▸ **Exercise objective**
Retype exactly the lines that run from the start of the data to the line holding "let r : Run", including both, and only those.
────
/-- DEDUCED (log entry 73). -/
def cmdHeadJog : Cmd where
  check d q :=
    let b := q.a0.get 0 5
    firstFail (shape q [0x1F, anyW, anyW, 0xFFFF, anyW, 0xFF] none 0 ++ d.beamArg q [.standby] ++
      [fencedIf (decide (b < 16) && d.unserved (2 ^ b)), limitIf (decide (16 ≤ b)) scnLim,
       limitIf ((d.port b).state != 3) 0x0520,
       limitIf (!d.inActive b (signed 32 q.a1.toNat) (signed 32 q.a2.toNat)) 0x0521,
       limitIf (d.calSet q.a4.toNat (q.a5.get 0 8)).isNone scnLim])
  effect q _ d :=
    let b := q.a0.get 0 5
    let n := (d.engineOf b).getD 0
    let e := d.eng n
    let set := (d.calSet q.a4.toNat (q.a5.get 0 8)).getD []
    let dest := (signed 32 q.a1.toNat * 2 ^ 24, signed 32 q.a2.toNat * 2 ^ 24)
    let (err, d) := d.freeErr 1
    let from_ := match e.runs.getLast? with | some r => r.endPt | none => (e.px, e.py)
    let foc0 := match e.runs.getLast? with | some r => r.endFocus (d.zRamp n) | none => e.focus
    let (mv, t) := movePieces from_ dest set 0 (d.settle n) err
    let start := (e.runs.map (fun r => r.endTick)).foldl Nat.max (d.tick + 1)
    let r : Run :=
      { unit := default, start := start, pieces := mv ++ [holdPiece t 0 dest.1 dest.2 0], tOn := t, tOff := t, tEnd := t, holdAt := mv.length
        hold := 0, committed := true, delays := [], sync := 0, foc := [(0, signed 16 (q.a3.get 0 16))], focus := foc0
        started := false, ended := false, given := 0, cut := false, ffs := [], served := 0, late := false
        seq := e.seq + 1, pre := true, upTo := none }
    let d := d.modEng n (fun e => { e with runs := e.runs ++ [r], seq := r.seq })
    let d := { d with scn := { d.scn with jogs := d.scn.jogs ++ [(q, n, r.seq)] } }
    d.modPort b (fun (p : Port) => { p with jog := true })

/-- HEAD_JOG: the laser-off move runs with the strobes, and the command completes at rest. -/
def execHeadJog (r : Req) (e : Env) (s : State) : Host.Outcome State Fault Refusal :=
  s.command 0x0521 cmdHeadJog r e

/-- The ports of a mask are present. -/
def Dev.maskAbsent (d : Dev) (q : Req) : Bool × Nat × Nat :=
  absentIf (decide (2 ^ nBeams d.variant ≤ q.a0.toNat))

def cmdHeadMoor : Cmd where
  check d q := firstFail (shape q [0xFFFF] none 0 ++ [d.maskAbsent q, d.modeIs q [.standby]])
  effect q _ d :=
    let d := (bitList 16 q.a0.toNat).foldl (fun d b => (d.abortJog b).modPort b (fun (p : Port) => { p with jog := false })) d
    ({ d with scn := { d.scn with moors := d.scn.moors ++ [q] } }).finishMoors

/-- HEAD_MOOR. -/
def execHeadMoor (r : Req) (e : Env) (s : State) : Host.Outcome State Fault Refusal :=
  s.command 0x0522 cmdHeadMoor r e

def cmdPortSleep : Cmd where
  check d q :=
    let tx := q.a1.get 0 2
    let rx := q.a1.get 2 2
    firstFail (shape q [0xFFFF, 0xF] none 0 ++ [d.maskAbsent q, d.modeIs q [.standby, .service],
      limitIf (tx == 3 || rx == 3) scnLim,
      limitIf (rx == 2 && (bitList 16 q.a0.toNat).any (fun b =>
        (d.port b).rxSleep && (tx == 1 || ((d.port b).txSleep && tx != 2)))) 0x0522])
  effect q _ d :=
    let tx := q.a1.get 0 2
    let rx := q.a1.get 2 2
    let live (b : Nat) : Bool := (d.port b).state == 2 || (d.port b).state == 3
    let bs := (bitList 16 q.a0.toNat).filter live
    let sleeps := if rx = 1 then bs.filter (fun b => !(d.port b).rxSleep) else []
    let wakes := bs.filter (fun b => (tx == 2 && (d.port b).txSleep) || (rx == 2 && (d.port b).rxSleep))
    let d := wakes.foldl (fun d b => d.startWake b (tx == 2) (rx == 2)) d
    let d := if tx = 1 then bs.foldl (fun d b =>
        (d.modPort b (fun (p : Port) => { p with txSleep := true })).sendSleep b) d else d
    let d := { d with scn := { d.scn with sleeps := d.scn.sleeps ++ [SleepJob.mk q sleeps wakes] } }
    (sleeps.foldl (fun d b => d.sendSleepTx b) d).endSleeps

/-- PORT_SLEEP. -/
def execPortSleep (r : Req) (e : Env) (s : State) : Host.Outcome State Fault Refusal :=
  s.command 0x0523 cmdPortSleep r e

/-- SCN_PORTb_STATE. -/
def Dev.portWord (d : Dev) (b : Nat) : Nat :=
  let p := d.port b
  p.state * 2 ^ 28 + bitOf p.txSleep * 2 ^ 27 + bitOf p.rxSleep * 2 ^ 26 + bitOf p.polInv * 2 ^ 25
    + bitOf p.linkFault * 2 ^ 24 + (if p.state = 3 then p.cap else 0) * 2 ^ 20 + p.badRun

def cmdPortQuery : Cmd where
  check d q := firstFail (shape q [0x1F] none 0 ++ d.beamArg q allModes ++ [limitIf (decide (16 ≤ q.a0.get 0 5)) scnLim])
  effect q _ d :=
    let b := q.a0.get 0 5
    d.ok q (d.portWord b) (if (d.port b).state = 3 then (d.port b).headId else 0)
      (d.rd (SCN_PORT_CNT b 1)).toNat (d.rd (SCN_PORT_CNT b 0)).toNat

/-- PORT_QUERY. -/
def execPortQuery (r : Req) (e : Env) (s : State) : Host.Outcome State Fault Refusal :=
  s.command 0x0582 cmdPortQuery r e

/-! ## Counters (R318, R332) -/

/-- SCN_CNT_CLR: bit b zeroes port b's three counters. -/
def execScnCntClr (val : Word) (s : State) : Host.Outcome State Fault Refusal :=
  s.whenUp (fun d => (bitList (nBeams d.variant) val.toNat).foldl (fun d b =>
    ((d.wr (SCN_PORT_CNT b 0) 0).wr (SCN_PORT_CNT b 1) 0).wr (SCN_PORT_CNT b 2) 0) d)

/-- LAS_CNT_CLR: bit b zeroes beam b's two counters. -/
def execLasCntClr (val : Word) (s : State) : Host.Outcome State Fault Refusal :=
  s.whenUp (fun d => (bitList (nBeams d.variant) val.toNat).foldl (fun d b =>
    (d.wr (LAS_CNT b 0) 0).wr (LAS_CNT b 1) 0) d)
────
▸ **Solved exercise**
/-- DEDUCED (log entry 73). -/
def cmdHeadJog : Cmd where
  check d q :=
    let b := q.a0.get 0 5
    firstFail (shape q [0x1F, anyW, anyW, 0xFFFF, anyW, 0xFF] none 0 ++ d.beamArg q [.standby] ++
      [fencedIf (decide (b < 16) && d.unserved (2 ^ b)), limitIf (decide (16 ≤ b)) scnLim,
       limitIf ((d.port b).state != 3) 0x0520,
       limitIf (!d.inActive b (signed 32 q.a1.toNat) (signed 32 q.a2.toNat)) 0x0521,
       limitIf (d.calSet q.a4.toNat (q.a5.get 0 8)).isNone scnLim])
  effect q _ d :=
    let b := q.a0.get 0 5
    let n := (d.engineOf b).getD 0
    let e := d.eng n
    let set := (d.calSet q.a4.toNat (q.a5.get 0 8)).getD []
    let dest := (signed 32 q.a1.toNat * 2 ^ 24, signed 32 q.a2.toNat * 2 ^ 24)
    let (err, d) := d.freeErr 1
    let from_ := match e.runs.getLast? with | some r => r.endPt | none => (e.px, e.py)
    let foc0 := match e.runs.getLast? with | some r => r.endFocus (d.zRamp n) | none => e.focus
    let (mv, t) := movePieces from_ dest set 0 (d.settle n) err
    let start := (e.runs.map (fun r => r.endTick)).foldl Nat.max (d.tick + 1)
    let r : Run :=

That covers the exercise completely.